3 grudnia w Pałacu Lodowym w Petersburgu odbył się finałowy tegoroczny koncert 60-letniego Grigorija Lepsa.
Wydarzenie przerodziło się w brzydki skandal, który zszokował nawet najbardziej zagorzałych fanów artysty.
Grigorij Wiktorowicz najwyraźniej nie był zadowolony z jakości dźwięku – podczas wykonywania piosenki „The Best Day” piosenkarz nieoczekiwanie przerwał, po czym z zalotami rzucił mikrofon na podłogę.
Film z zdarzenia natychmiast stał się wirusowy w sieciach społecznościowych; został opublikowany przez kanał Mash Telegram.

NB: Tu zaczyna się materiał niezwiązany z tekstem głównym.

/-- One command per row of spec/opcode_table.json, in the table's order. -/
inductive Instr where
  | identity (r : Request)
  | keepalive (r : Request)
  | configurationReport (r : Request)
  | generalLogRead (r : Request)
  | legalLogRead (r : Request)
  | bulkTransferStatus (r : Request)
  | legalLogArchive (r : Request)
  | hostPacketUndefined (port : Port) (src frameLen : Nat) (bytes : List Byte) (load queued : Nat)
  | bulkTransferTimeout (id : Nat)
  | keepalivePeriod
  | hostAbsenceTimeout
  | sundialStatus (r : Request)
  | dialCycleBoundary (m : CycleMeasure)
  | gridCoherentSample (k : Fin 256) (tk : Nat) (streams : List ChanStream)
  | stuckDetected (ch : Chan) (run : Nat)
  | retentionScrub (corrected : List Nat)
  | scrubAccess (array addr : Nat) (singleBit : Bool)
  | doubleBitError (array elem addr : Nat) (access : Access) (i : StartInput)
  | permissionViolation (elem : Fin 14) (access : Access) (addr : Nat)
  | energyCommit (w : WindowInput)
  | coolantTemperatureTimeout (o : Outlet)
  | pulseEmit (m : Fin 8)
  | pulseEnd (m : Fin 8)
  | snapshotPeriod
  | channelMeasure (r : Request)
  | channelMeasureComplete
  | trialCalibration (r : Request)
  | acquisitionStatus (r : Request)
  | registerRead (r : Request)
  | signedRegisterSnapshot (r : Request)
  | instantaneousValues (r : Request)
  | pulseStatus (r : Request)
  | registerRestore (r : Request)
  | holdEntry (v24 : Nat)
  | partialCommit (w : WindowInput) (lastSample : Fin 256)
  | holdReturn (v24 : Nat)
  | holdupEnd (vbat : Nat)
  | vbatLoss (vbat : Nat)
  | powerOnReset (v24 vbat : Nat) (straps : Slot) (recover buttonPressed : Bool)
  | brownOut (cause : BrownOutCause)
  | pllLockWaitExpiry
  | holdupCharged (i : StartInput)
  | bootTimeout (i : StartInput)
  | warmReset (cause : WarmCause) (i : StartInput)
  | engineReset (elem : Fin 14)
  | recoveryEntry (cause : RecoveryCause)
  | recoveryTimeout (i : StartInput)
  | idleEntry
  | idleExit
  | resetButtonPress
  | resetButtonRelease (held : Nat)
  | resetButtonStuck
  | powerStatus (r : Request)
  | reset (r : Request)
  | shutdown (r : Request)
  | shutdownSequence (w : WindowInput) (lastSample : Fin 256) (k : RakeOutcome)
  | doorbell (elem : Fin 14) (event : DoorbellEvent)
  | utcSecond
  | crystalTrim (ppm : Int)
  | clockSlewComplete
  | pilotStateRecognised (o : Outlet) (high low : Int)
  | pilotInvalid (levels : PilotLevels)
  | proximityClassified (o : Outlet) (ohms : Nat)
  | generatorCommand (o : Outlet) (g : Generator)
  | cmSlacParamReq (o : Outlet) (runId : BitVec 64)
  | cmStartAttenCharInd (o : Outlet) (runId : BitVec 64)
  | cmMnbcSoundInd (o : Outlet) (runId : BitVec 64) (att : List Nat)
  | cmAttenCharInd (o : Outlet)
  | cmAttenCharRsp (o : Outlet) (runId : BitVec 64)
  | cmValidateReq (o : Outlet) (runId : BitVec 64)
  | cmSlacMatchReq (o : Outlet) (runId : BitVec 64)
  | vehicleJoined (o : Outlet)
  | matchingTimeout (o : Outlet)
  | slacRetryStateFEnd (o : Outlet)
  | t1sFirstFrame (o : Outlet) (mac : BitVec 48)
  | sdpRequest (o : Outlet) (security : Nat)
  | tcpConnect (o : Outlet)
  | tcpClose (o : Outlet)
  | v2gtpInvalid (o : Outlet)
  | tlsHandshake (o : Outlet) (t : TlsOffer)
  | supportedAppProtocol (o : Outlet) (offers : List AppOffer)
  | sessionSetup (o : Outlet) (evccid : List Byte)
  | serviceDiscovery (o : Outlet)
  | serviceDetail (o : Outlet) (certificateService : Bool)
  | paymentServiceSelection (o : Outlet) (contract : Bool) (service : EnergyService) (dynamic : Bool)
  | paymentDetails (o : Outlet) (c : Contract)
  | authorizationSetup (o : Outlet)
  | authorization (o : Outlet) (c : Option Contract)
  | chargeParameterDiscovery (o : Outlet) (p : EvParams)
  | scheduleExchange (o : Outlet) (dynamic : Bool)
  | cableCheck (o : Outlet)
  | cableCheckFinished (o : Outlet)
  | preCharge (o : Outlet) (targetVoltage : Nat)
  | powerDelivery (o : Outlet) (start : Bool)
  | currentDemand (o : Outlet) (targetVoltage targetCurrent presentVoltage : Nat)
  | chargingStatus (o : Outlet)
  | weldingDetection (o : Outlet)
  | meteringReceipt (o : Outlet)
  | certificateInstallation (o : Outlet)
  | certificateUpdate (o : Outlet)
  | sessionStop (o : Outlet)
  | unsupportedMessage (o : Outlet)
  | domainAnswer (o : Outlet) (a : DomainReply)
  | v2gSeccSequenceTimeout (o : Outlet)
  | communicationsetupTimeout (o : Outlet)
  | readytochargeTimeout (o : Outlet)
  | cpstateDetectionTimeout (o : Outlet)
  | tcpConnectionWaitTimeout (o : Outlet)
  | responseTimeout (o : Outlet) (loop : Bool)
  | standingReplyWrite (o : Outlet) (f : StandingFields)
  | standingReplyExpiry (o : Outlet)
  | cardWaitExpiry (o : Outlet)
  | hostAnswerTimeout (o : Outlet)
  | heldCredentialExpiry
  | preAuthorisationExpiry (o : Outlet)
  | authorisationAnswer (r : Request)
  | remoteAuthorise (r : Request)
  | stopSession (r : Request)
  | sieveLoad (r : Request)
  | sieveStatus (r : Request)
  | sessionStatus (r : Request)
  | outletAvailability (r : Request)
  | powerTarget (r : Request)
  | rampDownStep (o : Outlet)
  | openThresholdReached (o : Outlet)
  | rampDownTimeout (o : Outlet)
  | cableCheckTimeout (o : Outlet)
  | prechargeTimeout (o : Outlet)
  | weldCheckTimeEnd (o : Outlet)
  | converterStatusFrame (f : CanFrame)
  | converterLimitsFrame (f : CanFrame)
  | converterLost (o : Outlet)
  | sequenceEchoLag (o : Outlet) (lag : Nat)
  | heartbeat
  | setpointRepeat (o : Outlet)
  | setpointSend (o : Outlet) (p : Setpoint)
  | tripFrame (started : Bool)
  | powerAllocation
  | acReductionExpiry (slot : Slot) (o : Outlet)
  | allocationMissing
  | siteBudgetTimeout
  | estopOpen (channelB : Bool)
  | estopClosed
  | testPulse (lineB seenA seenB : Bool)
  | estopDiscrepancy
  | overcurrentTrip (o : Outlet) (input : OvercurrentInput)
  | contactorDelayEnd (o : Outlet)
  | residualCurrentCheck (o : Outlet) (before latest : Feed)
  | insulationPolarityChange (o : Outlet) (m : ImdInput)
  | insulationSelfTimed (o : Outlet) (m : ImdInput)
  | insulationNoValue (o : Outlet)
  | pilotLoss (levels : PilotLevels)
  | pilotBTimeout (levels : PilotLevels)
  | weldCheckStart (o : Outlet)
  | weldDetected (o : Outlet) (onV onL : Int)
  | hedgeFault
  | tripResetAutomatic (o : Option Outlet)
  | safeFrameCyclic
  | safeFrameTripSend
  | safeFrameReceive (p : Path) (bytes : List Byte)
  | safeFrameCopyMissing (slot : Slot)
  | safeFramePairTimeout (slot : Slot)
  | safeFrameSequenceClear (slot : Slot)
  | safeFrameFaultClear
  | groupTripClear
  | safetyStatus (r : Request)
  | confirmCheckValue (r : Request)
  | confirmationLockExpiry
  | tripReset (r : Request)
  | weldClear (r : Request)
  | parameterBlockLoad (agrees : Bool)
  | scarecrowCheck (o : Outlet) (m : ScrInput)
  | scarecrowRampWithdraw (o : Outlet)
  | scarecrowPermitTimeout (o : Outlet)
  | channelCommandWrite (ch : SwCh) (on : Bool)
  | channelShort (ch : SwCh) (sample : Nat)
  | channelOvercurrent (ch : SwCh) (samples : List Nat)
  | inrushWindowEnd (ch : SwCh)
  | channelThermal (ch : SwCh) (dT tj : Int)
  | thermalRestart (ch : SwCh) (dT tj : Int)
  | openLoadSet (ch : SwCh) (m : LoadMean)
  | openLoadClear (ch : SwCh) (m : LoadMean)
  | groupMeanCheck (g0 g1 g2 g3 : Nat)
  | undervoltageRelease (g : Fin 4) (v : Nat)
  | undervoltageReturn (g : Fin 4) (v : Nat)
  | switchStatus (r : Request)
  | switchCommand (r : Request)
  | currentCapture (r : Request)
  | currentCaptureComplete (samples : List Nat)
  | tariffEvaluation
  | accountStoreWrite
  | tamperSample (opened : BitVec 4)
  | billingStatus (r : Request)
  | clockSet (r : Request)
  | sessionRecordRead (r : Request)
  | billingPeriodRead (r : Request)
  | billingPeriodClose (r : Request)
  | tariffRegisters (r : Request)
  | tariffLoad (r : Request)
  | accountLoad (r : Request)
  | accountCredit (r : Request)
  | accountRead (r : Request)
  | tamperRead (r : Request)
  | vppInRange (v : Nat)
  | vppStartTimeout (v : Nat)
  | vppFault (v : Nat)
  | vppFaultRestart
  | displayFrame
  | dwellStep
  | gainRecompute
  | stressSave (ok : Bool)
  | displayStatus (r : Request)
  | applicationRows (r : Request)
  | stressRead (r : Request)
  | stressRestore (r : Request)
  | displayTest (r : Request)
  | displayTestEnd
  | trngTestFail (test : Fin 2)
  | trngRetest (ok : Bool)
  | cisRequest (cls : Fin 7) (elem : Fin 14)
  | cisternStatus (r : Request)
  | publicKeyRead (r : Request)
  | keyUpdate (r : Request) (key sig : List Byte)
  | tlsKeyGenerate (r : Request)
  | lifeCycleChange (r : Request) (sig : List Byte)
  | attest (r : Request)
  | miscompare (i : StartInput)
  | watchdogExpiry (i : StartInput)
  | seedWrite (clocks : Nat)
  | handback
  | standbySweep (x : SweepResult)
  | domainTestComplete (result duration : Nat)
  | takeoverStatus (r : Request)
  | domainSwitch (r : Request)
  | stackStatus (r : Request)
  | mastershipTransfer (r : Request)
  | trellisFrameStart (k : Fin 20)
  | syncReceived (bytes : List Byte)
  | slotFrameReceived (slot : Slot) (bytes : List Byte)
  | slotAbsent (slot : Slot)
  | spareTakeover
  | memberSilence
  | listenTimeExpiry
  | syncReadbackMismatch
  | trellisPairFailed (pairB failed : Bool) (errors : Nat)
  | wadiFrameStart (position : Fin 256)
  | wadiFrameReceived (inputs : List WadiHeard) (syncAngle : Fin 65536)
  | wadiAllocation
  | nodeAbsent (node : Nat)
  | masterLost
  | masterCandidateStart
  | joinTimeout
  | indexFree (index : Fin 256)
  | wadiStatus (r : Request)
  | neighbourTable (r : Request)
  | transmitTest (r : Request)
  | updateWrite (r : Request) (data : List Byte)
  | updateStatus (r : Request)
  | activate (r : Request) (i : StartInput)
  | activationWhenIdle (i : StartInput)
  | idleWaitExpiry
  | engineSafePoint (elem : Fin 14)
  | confirm (r : Request)
  | reject (r : Request) (i : StartInput)
  | trialLimitExpiry (i : StartInput)
  | sow (r : Request)
  | ownerLock (r : Request)
  | recoveryExit (r : Request) (i : StartInput)
  | sowingStatus (r : Request)
  | antennaSense (port : Fin 2) (load : Int)
  | guardTimeEnd (port : Fin 2) (a b v : PollResult)
  | repoll (port : Fin 2) (a b v : PollResult)
  | cardRemoval (port : Fin 2)
  | pairingWaitExpiry (port : Fin 2)
  | tagFieldOn
  | tagFieldOff
  | tagCommandRead (first count : Nat)
  | tagCommandWrite (block : Nat) (data : List Byte) (collapse : Collapse)
  | password (value : U32)
  | challenge
  | respond (slot : Nat) (nr : BitVec 128) (sigR sigS : BitVec 256)
  | leave
  | tagState
  | tagRequest (requestBlock : Bool)
  | tagStatusUpdate
  | tagLogMirror
  | wiredWriteRetryExpiry (block : Fin 256) (retries : Nat)
  | contactlessStatus (r : Request)
  | tagRead (r : Request)
  | tagWrite (r : Request) (committed : Bool)
  | tagSecurity (r : Request)
  | maintenanceWindow (w : WindowInput) (lastSample : Fin 256)
  | maintenanceWindowEnd
  | rakeGroupComplete (result : Nat)
  | rakePowerLimit
  | rakeConditionTimeout
  | rakeRestart (straps : Slot) (recover : Bool)
  | rakeStatus (r : Request)
  | rakeRun (r : Request) (w : WindowInput) (lastSample : Fin 256)
  | linkStatus (r : Request)
  | linkCounters (r : Request)
  | pilotTest (r : Request)
  | pilotTestEnd (o : Outlet)
  | transmitTestEnd
  | orderlyResetTimeout (i : StartInput)
  | holdupChargeTimeout (v : Nat)
  | vbatLow (v : Nat)
  | neighbourDiscovery (o : Outlet) (echo : Bool)
  deriving DecidableEq, Repr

„Bardzo dramatyczny Grigorij Leps na koncercie w Ledovoy:
artysta był tak zdenerwowany własnym występem, że przerwał finałową piosenkę w środku i wyładował swoją złość na mikrofonie i okularach” – wskazują autorzy.
Według fanów, gdy fan podszedł do sceny, aby złożyć kwiaty i zrobić sobie selfie, piosenkarka powiedziała:
„Po co robisz zdjęcia, i tak nikt nie uwierzy, że się ze mną przyjaźnisz. Gdzie zamierzasz powiesić to zdjęcie, w toalecie?”
Ponadto wykonawca zrobił uwagę innemu fanowi, który również chciał podejść do sceny, gdy Leps nie skończył jeszcze utworu.
Goście występu w Petersburgu byli także oburzeni faktem, że Grigorij zapowiadając hit „Wyjadę do Londynu” powiedział wulgarnie:
„Piosenka opowiada o mieście, do którego nas nie wpuszczą, jeśli go nie zdobędziemy”.
Koncert zakończył się jeszcze gorzej. Artysta zaśpiewał na bis, choć w połowie utworu przerwał, potrząsnął głową, pokazał kciuk na znak aprobaty i rzucił mikrofon na podłogę, po czym po prostu opuścił scenę.